We validated the proposed method using 100 regenerated scenarios and compared it with several state-of-the-art models, including Greedy Search [38], Depth-First Search (DFS) [39], and Breadth-First Search (BFS) [40].

First, we conducted simulation comparisons based on the optimal sequences generated by each method. As shown in Figure 9, in terms of the comprehensive quality dimension—composed of three types of sequence structural features with weighted values: balance (40%, requiring the Human–Robot work ratio to be close to 0.5), collaboration efficiency (30%, requiring the role switching frequency to be within a reasonable range), and task continuity (30%, requiring the maximum continuous task duration for the same executor to not be excessively long)—MLP_Optimal significantly outperforms other methods. Specifically, the average comprehensive quality of MLP_Optimal is 0.8846, which is higher than that of DFS (0.8572), Baseline (0.8500), GREEDY_LOAD (0.8268), and GREEDY_TIME (0.7558). This indicates that MLP_Optimal has greater advantages in the overall optimization of balanced task allocation, reasonable switching rhythm, and continuity constraints.

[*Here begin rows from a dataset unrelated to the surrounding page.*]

-- ==== Sys2Proof/Certificates/Slice0/Obligations.lean ====
section
/-! DEFINITION. The statements for the provers. `exec` is a command (R103), `hostWrite` and `hostRead` a bus
access (R80), `event` anything at the block's interfaces, `step` the next such event. `endedWith` is what the
life cycle alone leaves (R425); a record update of it says that everything it does not name is unchanged. A
statement about values has `clean` as a premise: no fault recorded (R201, R438). `t.Agrees u` says that t is u, but
for the values that are unspecified if a fault has been recorded. Wherever no `clean` is a premise, that the other items
(cursors, stages, STATUS) are exact then is the model's reading of R438: log entry 10 (DEDUCED). -/

open Sys2Proof Sys2Proof.Machine

/-! ### Command words (R100-R105, R130) -/

/-- Words written out from R130 and R101 decode to their commands, every operand at its bits. -/
def Obligations.WrittenWordsDecode : Prop :=
  decode 0x00000000#32 = .ok .nop ∧
  decode 0x00000012#32 = .ok .loadMainData ∧
  decode 0x00A50020#32 = .ok (.rbPutByte 0xA5#16) ∧
  decode 0x00200021#32 = .ok (.rbReadBits 32#16) ∧
  decode 0xFFFF0022#32 = .ok (.rbRewindBits 0xFFFF#16) ∧
  decode 0x00000130#32 = .ok (.readScalefactors 0 1) ∧
  decode 0x00000234#32 = .ok (.stereo 1) ∧
  decode 0x00000338#32 = .ok (.emit 1 1)

/-- Decoding the word of a well-formed command gives the command back, with every operand. -/
def Obligations.DecodeOfEncode : Prop := ∀ i : Instr, i.wf = true → decode (encode i) = .ok i

/-- A word that decodes to a command is the word of that command, and the command is well-formed. -/
def Obligations.EncodeOfDecode : Prop := ∀ (w : Word) (i : Instr), decode w = .ok i → encode i = w ∧ i.wf = true

/-- R102: with no command in progress, a word that R103's table allows executes a command; any other word ends
with ILLEGAL_CMD and nothing else but the life-cycle effects. -/
def Obligations.CommandWordLegality : Prop :=
  ∀ (w : Word) (s : State), s.busy = false →
    (LegalWord w → ∃ i, decode w = .ok i ∧ hostWrite 0x04 .w32 w s = exec i s) ∧
    (¬LegalWord w → hostWrite 0x04 .w32 w s = .next (s.endedWith .illegalCmd))

/-- A step whose event is a host write of a command word to CMD is `exec` of that command (R100), and the word that
`withFetchWord` places is the next command the machine runs (log entry 7). -/
def Obligations.StepRunsTheCommand : Prop :=
  (∀ (s : State) (w : Word) (i : Instr) (rest : List Event), s.busy = false →
    s.env.host = .write 0x04 .w32 w :: rest → decode w = .ok i →
    step s = exec i { s with env := { s.env with host := rest } }) ∧
  ∀ (s : State) (w : Nat) (i : Instr), decodeTableWord 32 w = some i →
    step (s.withFetchWord 32 w) = exec i { s with held := none }

/-! ### The host's bus, STATUS and irq -/

/-- R426: a CMD write while BUSY = 1 changes nothing but STATUS.OVERRUN, which stays until power-on reset. -/
def Obligations.CommandWhileBusy : Prop :=
  (∀ (w : Word) (s : State), s.busy = true →
    hostWrite 0x04 .w32 w s = .next { s with status := { s.status with overrun := true } }) ∧
  ∀ s t : State, s.status.overrun = true → s.env.host.head? ≠ some .powerOnReset → step s = .next t →
    t.status.overrun = true

/-- R428: after FATAL every command but NOP ends with FATAL_IO and no effect; NOP runs; FATAL stays until
power-on reset, which clears it. -/
def Obligations.FatalLocksOut : Prop :=
  (∀ (i : Instr) (s : State), s.status.fatal = true → i ≠ .nop → exec i s = .next (s.endedWith .fatalIo)) ∧
  (∀ s : State, s.status.fatal = true → exec .nop s = .next (s.endedWith .ok)) ∧
  (∀ s t : State, s.status.fatal = true → s.env.host.head? ≠ some .powerOnReset → step s = .next t →
    t.status.fatal = true) ∧
  ∀ s t : State, s.env.host.head? = some .powerOnReset → step s = .next t → t.status.fatal = false
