-- ==== Sys2Proof/Laws/Basic.lean ====
section
/-! SUPPORT. The small lemmas of the plain data: `Two`, `tabulate`, `gather`, the command word's fields. -/

namespace Sys2Proof

/-! ### `Two` -/

@[simp] theorem Two.get_zero {α : Type} (t : Two α) : t.get 0 = t.c0 := rfl

@[simp] theorem Two.get_one {α : Type} (t : Two α) : t.get 1 = t.c1 := rfl

@[simp] theorem Two.set_zero {α : Type} (t : Two α) (x : α) : t.set 0 x = { t with c0 := x } := rfl

@[simp] theorem Two.set_one {α : Type} (t : Two α) (x : α) : t.set 1 x = { t with c1 := x } := rfl

@[simp] theorem Two.get_set_same {α : Type} (t : Two α) (c : Fin 2) (x : α) : (t.set c x).get c = x := by
  fin_cases c <;> rfl

theorem Two.get_set_other {α : Type} (t : Two α) {c d : Fin 2} (h : d ≠ c) (x : α) :
    (t.set c x).get d = t.get d := by
  fin_cases c <;> fin_cases d <;> simp_all

/-- Reading after a write. -/
theorem Two.get_set {α : Type} (t : Two α) (c d : Fin 2) (x : α) :
    (t.set c x).get d = if d = c then x else t.get d := by
  split
  · next h => rw [h, Two.get_set_same]
  · next h => rw [Two.get_set_other t h]

@[simp] theorem Two.set_get {α : Type} (t : Two α) (c : Fin 2) : t.set c (t.get c) = t := by
  fin_cases c <;> rfl

@[simp] theorem Two.set_set {α : Type} (t : Two α) (c : Fin 2) (x y : α) : (t.set c x).set c y = t.set c y := by
  fin_cases c <;> rfl

/-! ### `tabulate` -/

@[simp] theorem tabulate_getElem {α : Type} (n : Nat) (f : Nat → α) (j : Nat) (h : j < n) :
    (tabulate n f)[j] = f j := by
  simp [tabulate]

theorem tabulate_getElem? {α : Type} (n : Nat) (f : Nat → α) (j : Nat) :
    (tabulate n f)[j]? = if j < n then some (f j) else none := by
  split
  · next h => rw [Vector.getElem?_eq_getElem h, tabulate_getElem n f j h]
  · next h => exact Vector.getElem?_eq_none (by omega)

namespace Machine

theorem lineAt_tabulate (f : Nat → Num) {j : Nat} (h : j < 576) : lineAt (tabulate 576 f) j = f j := by
  simp [lineAt, h]

theorem quantAt_tabulate (f : Nat → Int) {j : Nat} (h : j < 576) : quantAt (tabulate 576 f) j = f j := by
  simp [quantAt, h]

theorem quantAt_ge (v : Lines Int) {j : Nat} (h : 576 ≤ j) : quantAt v j = 0 := by
  simp [quantAt, Vector.getElem?_eq_none h]

theorem lineAt_ge (v : Lines Num) {j : Nat} (h : 576 ≤ j) : lineAt v j = .zero := by
  simp [lineAt, Vector.getElem?_eq_none h]

/-- Arrays of 576 lines with equal lines are equal. -/
theorem Lines.ext_lineAt {v w : Lines Num} (h : ∀ j < 576, lineAt v j = lineAt w j) : v = w := by
  apply Vector.ext
  intro j hj
  have := h j hj
  simpa [lineAt, Vector.getElem?_eq_getElem hj] using this

/-! ### `gather` -/

theorem gather_lt (f : Nat → Bool) (n : Nat) : gather f n < 2 ^ n := by
  induction n with
  | zero => simp [gather]
  | succ n ih =>
    have : (f n).toNat ≤ 1 := by cases f n <;> simp
    rw [gather, pow_succ]
    omega

theorem gather_congr {f g : Nat → Bool} {n : Nat} (h : ∀ i < n, f i = g i) : gather f n = gather g n := by
  induction n with
  | zero => rfl
  | succ n ih => rw [gather, gather, ih fun i hi => h i (by omega), h n (by omega)]

/-- The first `a` bits and the `b` bits after them. -/
theorem gather_add (f : Nat → Bool) (a b : Nat) :
    gather f (a + b) = 2 ^ b * gather f a + gather (fun i => f (a + i)) b := by
  induction b with
  | zero => simp [gather]
  | succ b ih =>
    rw [← Nat.add_assoc, gather, ih, gather, pow_succ]
    ring

end Machine

/-! ### The command word (R101) -/

/-- The bits of a packed word. -/
theorem packFields_getLsbD (f : Fields) (i : Nat) :
    (packFields f).getLsbD i =
      if i < 8 then f.opc.getLsbD i
      else if i < 9 then f.ch.getLsbD (i - 8)
      else if i < 10 then f.gr.getLsbD (i - 9)
      else if i < 16 then f.rsv.getLsbD (i - 10)
      else f.imm.getLsbD (i - 16) := by
  have h : (packFields f).getLsbD i =
      (f.imm ++ (f.rsv ++ (f.gr ++ (f.ch ++ f.opc)))).getLsbD i := rfl
  rw [h, BitVec.getLsbD_append, BitVec.getLsbD_append, BitVec.getLsbD_append, BitVec.getLsbD_append]
  by_cases h8 : i < 8
  · simp [h8, show i < 16 by omega, show i < 10 by omega, show i < 9 by omega]
  · by_cases h9 : i < 9
    · simp [h8, h9, show i < 1 + (1 + 8) by omega, show i < 6 + (1 + (1 + 8)) by omega]
    · by_cases h10 : i < 10
      · simp [h8, h9, h10, show i < 6 + (1 + (1 + 8)) by omega]
      · by_cases h16 : i < 16
        · simp [h8, h9, h10, h16]
        · simp [h8, h9, h10, h16]

@[simp] theorem fieldsOf_packFields (f : Fields) : fieldsOf (packFields f) = f := by
  obtain ⟨opc, ch, gr, rsv, imm⟩ := f
  simp only [fieldsOf, Fields.mk.injEq]
  refine ⟨?_, ?_, ?_, ?_, ?_⟩ <;>
    refine BitVec.eq_of_getLsbD_eq fun i hi => ?_
  · simp [packFields_getLsbD, hi]
  · simp [packFields_getLsbD, hi, show ¬8 + i < 8 by omega, show 8 + i < 9 by omega]
  · simp [packFields_getLsbD, hi, show ¬9 + i < 8 by omega, show ¬9 + i < 9 by omega, show 9 + i < 10 by omega]
  · simp [packFields_getLsbD, hi, show ¬10 + i < 8 by omega, show ¬10 + i < 9 by omega,
      show ¬10 + i < 10 by omega, show 10 + i < 16 by omega]
  · simp [packFields_getLsbD, hi, show ¬16 + i < 8 by omega, show ¬16 + i < 9 by omega,
      show ¬16 + i < 10 by omega]

@[simp] theorem packFields_fieldsOf (w : Word) : packFields (fieldsOf w) = w := by
  refine BitVec.eq_of_getLsbD_eq fun i hi => ?_
  rw [packFields_getLsbD]
  simp only [fieldsOf, BitVec.getLsbD_extractLsb']
  split
  · next h => simp [h]
  · split
    · simp [show i - 8 < 1 by omega, show 8 + (i - 8) = i by omega]
    · split
      · simp [show i - 9 < 1 by omega, show 9 + (i - 9) = i by omega]
      · split
        · simp [show i - 10 < 6 by omega, show 10 + (i - 10) = i by omega]
        · simp [show i - 16 < 16 by omega, show 16 + (i - 16) = i by omega]

@[simp] theorem bitOperand_ofFin (c : Fin 2) : bitOperand (BitVec.ofFin c) = c := rfl

end Sys2Proof
end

In addition, from the perspective of Human–Robot division balance (with an ideal ratio of 0.5), the average human work ratio of MLP_Optimal is 0.4610. Its deviation from the ideal ratio (0.0390) is smaller than that of Baseline (0.0482) and significantly lower than that of DFS (0.1364) and the two Greedy strategies (0.1580/0.2246). The above results demonstrate that while improving the overall quality of sequences, MLP_Optimal better maintains the balance of Human–Robot workload, and thus has higher usability and potential robustness. Meanwhile, in Scenario 51, the human ratio of MLP_Optimal is 0.61, which deviates significantly from the ideal ratio of 0.5. Additionally, the maximum number of consecutive human tasks is 6, resulting in humans performing tasks for extended periods. Such failure cases mainly stem from the unbalanced spatial layout of the scenario and the model’s insensitivity to local constraints.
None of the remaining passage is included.